А цифровой, безликий, лишённый какой бы то ни было индивидуальности, кем-то другим поделённый на куски и уложенный аккуратными штабелями, был прост, рационален и удобен.
Подсоединившись к хардверу, андроид, собственно говоря, впервые угодил в Другого. Будь он реализатом, имей он хоть какой-то опыт подобной диффузии, он просто в очередной раз с прохладцей прошёлся бы по педантично утрамбованным чужим воспоминаниям и занялся бы какими-нибудь другими, более важными задачами, но реализатом он не был.
Как машина, он вообще не имел опыта подобного со-переживания.
Первое, что он сделал, это оглянулся в поисках чего-нибудь похожего на '#!важное' и обнаружил внутри у своего марсианского собрата целый диск с пометкой '#!training'.

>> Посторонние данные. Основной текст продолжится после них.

-- ==== Sys2Proof/Laws/Exec.lean ====
section
/-! SUPPORT. What a command can do, once for all of `exec`: raise a fault, tick, run one of the note operations, set
the polyphony, or write parameters that leave sounding voices, phases and note tables alone. -/

namespace Sys2Proof.Machine

/-- The two states of a voice agree on what notes, envelopes' stages and phases say. -/
structure QuietVoice (v w : Voice) : Prop where
  note : w.note = v.note
  gate : w.gate = v.gate
  sustHold : w.sustHold = v.sustHold
  active : w.active = v.active
  velocity : w.velocity = v.velocity
  slop : w.slop = v.slop
  x1 : w.osc.x1 = v.osc.x1
  x2 : w.osc.x2 = v.osc.x2
  dlSyncFrac : w.osc.dlSyncFrac = v.osc.dlSyncFrac
  ampState : w.ampEnv.state = v.ampEnv.state
  fltState : w.fltEnv.state = v.fltEnv.state

/-- Two global register files agree on the queue, the note tables and the vibrato unit's fixed parameters. -/
structure QuietGlobal (g h : Global) : Prop where
  totalvc : h.totalvc = g.totalvc
  vqIdx : h.vqIdx = g.vqIdx
  stolen : h.stolen = g.stolen
  voiceAge : h.voiceAge = g.voiceAge
  counter : h.asPlayedCounter = g.asPlayedCounter
  vibWave1 : h.vib.wave1 = g.vib.wave1
  vibWave2 : h.vib.wave2 = g.vib.wave2
  vibWave3 : h.vib.wave3 = g.vib.wave3
  vibSync : h.vib.sync = g.vib.sync
  vibRaw : h.vib.rawRate = g.vib.rawRate

/-- A parameter write: what it leaves alone, and the register it marks. -/
structure QuietStep (s t : State) : Prop where
  voices : ∀ k, QuietVoice (s.voices.get k) (t.voices.get k)
  global : QuietGlobal s.g t.g
  written : t.g.written = s.g.written ∨ ∃ id, t.g.written = insertId id s.g.written
  fault : t.fault = s.fault
  inputs : t.inputs = s.inputs
  tuning : t.tuning = s.tuning
  outL : t.outL = s.outL
  outR : t.outR = s.outR

theorem QuietVoice.refl (v : Voice) : QuietVoice v v := ⟨rfl, rfl, rfl, rfl, rfl, rfl, rfl, rfl, rfl, rfl, rfl⟩

theorem QuietGlobal.refl (g : Global) : QuietGlobal g g := ⟨rfl, rfl, rfl, rfl, rfl, rfl, rfl, rfl, rfl, rfl⟩

/-- The outcomes of a command that answers a next state. -/
inductive ExecCase (i : Instr) (s : State) : State → Prop where
  | raised (c : FaultCause) : ExecCase i s (raise c (encode i) s)
  | ticked (t : State) (hi : i = .tick) (hc : s.configured = true) (ht : s.tick = .ok t) : ExecCase i s t
  | noteOn (n c : BitVec 8) (v : F32) (hi : i = .noteon n c v) : ExecCase i s (s.setNoteOn (noteOf n) v)
  | noteOff (n : BitVec 8) : ExecCase i s (s.setNoteOff (noteOf n))
  | sustOn : ExecCase i s s.sustainOn
  | sustOff : ExecCase i s s.sustainOff
  | notesOff : ExecCase i s s.allNotesOff
  | soundOff : ExecCase i s s.allSoundOff
  | polyphony (v : F32) : ExecCase i s ((s.setPolyphony (countParam v)).markWritten .polyphony)
  | quiet (t : State) (h : QuietStep s t) (hq : (∃ v, i = .playpos v) ∨ t.g.qnpos = s.g.qnpos)
      (hd : (∃ v, i = .setrate v) ∨ t.draws = s.draws) : ExecCase i s t

theorem checked_execCase {i : Instr} {s : State} {r c : Bool} {op : State → State} (h : ExecCase i s (op s)) :
    ExecCase i s (checked i r c op s) := by
  rcases checked_cases i r c op s with ⟨-, -, e⟩ | ⟨-, -, -, e⟩ | ⟨-, e⟩ <;> rw [e]
  · exact h
  · exact .raised _
  · exact .raised _

/-- A setter of global registers. -/
theorem quiet_mapGlobal (id : RegId) (f : Global → Global) (s : State) (hf : QuietGlobal s.g (f s.g))
    (hw : (f s.g).written = s.g.written) : QuietStep s ((s.mapGlobal f).markWritten id) where
  voices _ := QuietVoice.refl _
  global := ⟨hf.totalvc, hf.vqIdx, hf.stolen, hf.voiceAge, hf.counter, hf.vibWave1, hf.vibWave2, hf.vibWave3, hf.vibSync,
    hf.vibRaw⟩
  written := Or.inr ⟨id, by simp [State.markWritten, State.mapGlobal, hw]⟩
  fault := rfl
  inputs := rfl
  tuning := rfl
  outL := rfl
  outR := rfl

/-- A change of all voices. -/
theorem quiet_mapVoices (id : RegId) (f : Voice → Voice) (s : State) (hf : ∀ v, QuietVoice v (f v)) :
    QuietStep s ((s.mapVoices f).markWritten id) where
  voices k := by
    show QuietVoice _ ((s.voices.map f).get k)
    rw [Vec.get_map]; exact hf _
  global := ⟨rfl, rfl, rfl, rfl, rfl, rfl, rfl, rfl, rfl, rfl⟩
  written := Or.inr ⟨id, rfl⟩
  fault := rfl
  inputs := rfl
  tuning := rfl
  outL := rfl
  outR := rfl

/-! ### Envelope updates that keep the stage -/

@[simp] theorem Env.setAttack_state (c : EnvCtx) (x : F32) (e : Env) : (e.setAttack c x).state = e.state := by
  unfold Env.setAttack; dsimp only; split <;> rfl
@[simp] theorem Env.setDecay_state (c : EnvCtx) (x : F32) (e : Env) : (e.setDecay c x).state = e.state := by
  unfold Env.setDecay; dsimp only; split <;> rfl
@[simp] theorem Env.setSustain_state (c : EnvCtx) (x : F32) (e : Env) : (e.setSustain c x).state = e.state := by
  unfold Env.setSustain; dsimp only; split <;> rfl
@[simp] theorem Env.setRelease_state (c : EnvCtx) (x : F32) (e : Env) : (e.setRelease c x).state = e.state := by
  unfold Env.setRelease; dsimp only; split <;> rfl
@[simp] theorem Env.refresh_state (c : EnvCtx) (e : Env) : (e.refresh c).state = e.state := by
  unfold Env.refresh; split <;> rfl

theorem quiet_refreshEnvs (fsI : F32) (v : Voice) : QuietVoice v (Voice.refreshEnvs fsI v) :=
  ⟨rfl, rfl, rfl, rfl, rfl, rfl, rfl, rfl, rfl, Env.refresh_state _ _, Env.refresh_state _ _⟩

theorem quiet_setRate (fsI : F32) (v : Voice) : QuietVoice v (Voice.setRate fsI v) :=
  ⟨rfl, rfl, rfl, rfl, rfl, rfl, rfl, rfl, rfl, Env.refresh_state _ _, Env.refresh_state _ _⟩

/-! ### The commands -/

theorem globalSetter_case {i : Instr} {id : RegId} {v : F32} {f : Global → Global} {s t : State}
    (h : globalSetter i id v f s = .next t) (hf : QuietGlobal s.g (f s.g)) (hw : (f s.g).written = s.g.written)
    (hq : (f s.g).qnpos = s.g.qnpos) : ExecCase i s t := by
  obtain rfl : checked i (unitRange v) false (fun s => (s.mapGlobal f).markWritten id) s = t := by
    simpa [globalSetter, setter, command] using h
  exact checked_execCase (.quiet _ (quiet_mapGlobal id f s hf hw) (Or.inr hq) (Or.inr rfl))

theorem voiceSetter_case {i : Instr} {id : RegId} {v : F32} {f : Voice → Voice} {s t : State}
    (h : voiceSetter i id v f s = .next t) (hf : ∀ b, QuietVoice b (f b)) : ExecCase i s t := by
  obtain rfl : checked i (unitRange v) false (fun s => (s.mapVoices f).markWritten id) s = t := by
    simpa [voiceSetter, setter, command] using h
  exact checked_execCase (.quiet _ (quiet_mapVoices id f s hf) (Or.inr rfl) (Or.inr rfl))

theorem setter_case {i : Instr} {id : RegId} {r : Bool} {op : State → State} {s t : State}
    (h : setter i id r op s = .next t) (ho : ExecCase i s ((op s).markWritten id)) : ExecCase i s t := by
  obtain rfl : checked i r false (fun s => (op s).markWritten id) s = t := by simpa [setter, command] using h
  exact checked_execCase ho

theorem command_case {i : Instr} {r : Bool} {op : State → State} {s t : State}
    (h : command i r op s = .next t) (ho : ExecCase i s (op s)) : ExecCase i s t := by
  obtain rfl : checked i r false op s = t := by simpa [command] using h
  exact checked_execCase ho

theorem configuredCommand_case {i : Instr} {r : Bool} {op : State → State} {s t : State}
    (h : configuredCommand i r op s = .next t) (ho : ExecCase i s (op s)) : ExecCase i s t := by
  obtain rfl : checked i r true op s = t := by simpa [configuredCommand] using h
  exact checked_execCase ho

theorem execTick_case {s t : State} (h : execTick s = .next t) : ExecCase .tick s t := by
  unfold execTick at h
  split at h
  · next hc =>
    split at h
    · next ht => cases h; exact .ticked _ rfl hc ht
    · cases h
  · cases h; exact .raised _

theorem setSampleRate_quiet (hz : F32) (s : State) : QuietStep s ((s.setSampleRate hz).markWritten .fs) where
  voices k := by
    simp only [State.markWritten_voices, State.setSampleRate, Vec.get_mapIdx]
    split
    · exact ⟨rfl, rfl, rfl, rfl, rfl, rfl, rfl, rfl, rfl, Env.refresh_state _ _, Env.refresh_state _ _⟩
    · exact ⟨rfl, rfl, rfl, rfl, rfl, rfl, rfl, rfl, rfl, rfl, rfl⟩
  global := ⟨rfl, rfl, rfl, rfl, rfl, rfl, rfl, rfl, rfl, rfl⟩
  written := Or.inr ⟨_, rfl⟩
  fault := rfl
  inputs := rfl
  tuning := rfl
  outL := rfl
  outR := rfl

theorem setOversample_quiet (b : Bool) (s : State) : QuietStep s ((s.setOversample b).markWritten .oversample) where
  voices k := by
    simp only [State.markWritten_voices, State.setOversample, Vec.get_map]
    split
    · exact ⟨rfl, rfl, rfl, rfl, rfl, rfl, rfl, rfl, rfl, Env.refresh_state _ _, Env.refresh_state _ _⟩
    · exact ⟨rfl, rfl, rfl, rfl, rfl, rfl, rfl, rfl, rfl, rfl, rfl⟩
  global := ⟨rfl, rfl, rfl, rfl, rfl, rfl, rfl, rfl, rfl, rfl⟩
  written := Or.inr ⟨_, rfl⟩
  fault := rfl
  inputs := rfl
  tuning := rfl
  outL := rfl
  outR := rfl

theorem restartLfos_quiet (bpm : F32) (s : State) :
    QuietStep s (((s.mapGlobal fun g => { g with bpm := bpm }).restartLfos).markWritten .bpm) where
  voices k := by
    simp only [State.markWritten_voices, State.restartLfos, State.mapGlobal_voices, Vec.get_map]
    split <;> exact ⟨rfl, rfl, rfl, rfl, rfl, rfl, rfl, rfl, rfl, rfl, rfl⟩
  global := ⟨rfl, rfl, rfl, rfl, rfl, rfl, rfl, rfl, rfl, rfl⟩
  written := Or.inr ⟨_, rfl⟩
  fault := rfl
  inputs := rfl
  tuning := rfl
  outL := rfl
  outR := rfl

theorem setMod_quiet (m : Fin Config.modCount) (v : F32) (s : State) :
    QuietStep s ((s.setMod m v).markWritten (.mod m)) :=
  quiet_mapVoices _ _ _ fun _ =>
    ⟨rfl, rfl, rfl, rfl, rfl, rfl, rfl, rfl, rfl, Env.refresh_state _ _, Env.refresh_state _ _⟩

/-- A write of a controller target: no register is marked. -/
theorem quiet_mapGlobal_only (f : Global → Global) (s : State) (hf : QuietGlobal s.g (f s.g))
    (hw : (f s.g).written = s.g.written) : QuietStep s (s.mapGlobal f) where
  voices _ := QuietVoice.refl _
  global := hf
  written := Or.inl hw
  fault := rfl
  inputs := rfl
  tuning := rfl
  outL := rfl
  outR := rfl

/-- Everything a command that answers a next state can have done. -/
theorem exec_case {i : Instr} {s t : State} (h : exec i s = .next t) : ExecCase i s t := by
  cases i with
  | setrate v => exact setter_case h (.quiet _ (setSampleRate_quiet v s) (Or.inr rfl) (Or.inl ⟨v, rfl⟩))
  | tick => exact execTick_case h
  | playpos v =>
    exact command_case h (.quiet _ (quiet_mapGlobal_only _ _ ⟨rfl, rfl, rfl, rfl, rfl, rfl, rfl, rfl, rfl, rfl⟩ rfl)
      (Or.inl ⟨v, rfl⟩) (Or.inr rfl))
  | playhead a bpm =>
    refine setter_case h ?_
    dsimp only
    split
    · exact .quiet _ (restartLfos_quiet bpm s) (Or.inr rfl) (Or.inr rfl)
    · exact .quiet _ (quiet_mapGlobal _ _ _ ⟨rfl, rfl, rfl, rfl, rfl, rfl, rfl, rfl, rfl, rfl⟩ rfl) (Or.inr rfl) (Or.inr rfl)
  | noteon n c v => exact configuredCommand_case h (.noteOn n c v rfl)
  | noteoff n c v => exact configuredCommand_case h (.noteOff n)
  | suston => exact configuredCommand_case h .sustOn
  | sustoff => exact configuredCommand_case h .sustOff
  | allnotesoff => exact configuredCommand_case h .notesOff
  | allsoundoff => exact configuredCommand_case h .soundOff
  | pitchwheel v =>
    exact command_case h (.quiet _ (quiet_mapGlobal_only _ _ ⟨rfl, rfl, rfl, rfl, rfl, rfl, rfl, rfl, rfl, rfl⟩ rfl)
      (Or.inr rfl) (Or.inr rfl))
  | modwheel v =>
    exact command_case h (.quiet _ (quiet_mapGlobal_only _ _ ⟨rfl, rfl, rfl, rfl, rfl, rfl, rfl, rfl, rfl, rfl⟩ rfl)
      (Or.inr rfl) (Or.inr rfl))
  | polyphony v => exact setter_case h (.polyphony v)
  | oversample v => exact setter_case h (.quiet _ (setOversample_quiet _ s) (Or.inr rfl) (Or.inr rfl))
  | pan a v =>
    exact setter_case h (.quiet _ (quiet_mapGlobal _ _ _ ⟨rfl, rfl, rfl, rfl, rfl, rfl, rfl, rfl, rfl, rfl⟩ rfl)
      (Or.inr rfl) (Or.inr rfl))
  | modparam a v =>
    refine command_case h ?_
    split
    · exact .quiet _ (setMod_quiet _ _ _) (Or.inr rfl) (Or.inr rfl)
    · exact .quiet _ ⟨fun _ => QuietVoice.refl _, QuietGlobal.refl _, Or.inl rfl, rfl, rfl, rfl, rfl, rfl⟩ (Or.inr rfl)
        (Or.inr rfl)
  | ampattack v | ampdecay v | ampsustain v | amprelease v | fltattack v | fltdecay v | fltsustain v | fltrelease v =>
    refine voiceSetter_case h fun b => ⟨rfl, rfl, rfl, rfl, rfl, rfl, rfl, rfl, rfl, ?_, ?_⟩ <;> simp
  | volume v | unison v | univoices v | voicepriority v | vibratorate v | lfo1rate v | lfo1wave1 v | lfo1wave2 v
  | lfo1wave3 v | lfo1sync v | cutoff v =>
    exact globalSetter_case h ⟨rfl, rfl, rfl, rfl, rfl, rfl, rfl, rfl, rfl, rfl⟩ rfl rfl
  | _ v => exact voiceSetter_case h fun b => ⟨rfl, rfl, rfl, rfl, rfl, rfl, rfl, rfl, rfl, rfl, rfl⟩

/-- Everything a step that answers a next state can have done. -/
inductive StepCase (s : State) : State → Prop where
  | idle (h : s.inputs = []) : StepCase s s
  | illegal (w : CmdWord) (rest : List HostInput) (h : s.inputs = .command w :: rest) :
      StepCase s (raise .illegalCommand w { s with inputs := rest })
  | command (w : CmdWord) (rest : List HostInput) (i : Instr) (t : State) (h : s.inputs = .command w :: rest)
      (hd : decode w = .ok i) (he : exec i { s with inputs := rest } = .next t)
      (hc : ExecCase i { s with inputs := rest } t) : StepCase s t
  | reset (rest : List HostInput) (h : s.inputs = .reset :: rest) : StepCase s (State.resetWith s.draws s.tuning rest)
  | tuning (table : Vec F64 128) (rest : List HostInput) (h : s.inputs = .tuning table :: rest) :
      StepCase s { s with tuning := table, inputs := rest }

theorem step_case {s t : State} (h : step s = .next t) : StepCase s t := by
  unfold step at h
  split at h
  · next hi => cases h; exact .idle hi
  · next w rest hi =>
    unfold runWord at h
    split at h
    · next i hd => exact .command w rest i t hi hd h (exec_case h)
    · cases h; exact .illegal w rest hi
  · next rest hi => cases h; exact .reset rest hi
  · next table rest hi => cases h; exact .tuning table rest hi

end Sys2Proof.Machine
end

Хардвер играл. Ещё недавно играл.
Внутри у того, кто стоял в узловой точке управления настоящей планетой, была смоделирована планета ненастоящая - целый искусственный мир, этакий Марс-2, расчётная территория, население и мощности которого были ювелирно подогнаны под существующее положение вещей.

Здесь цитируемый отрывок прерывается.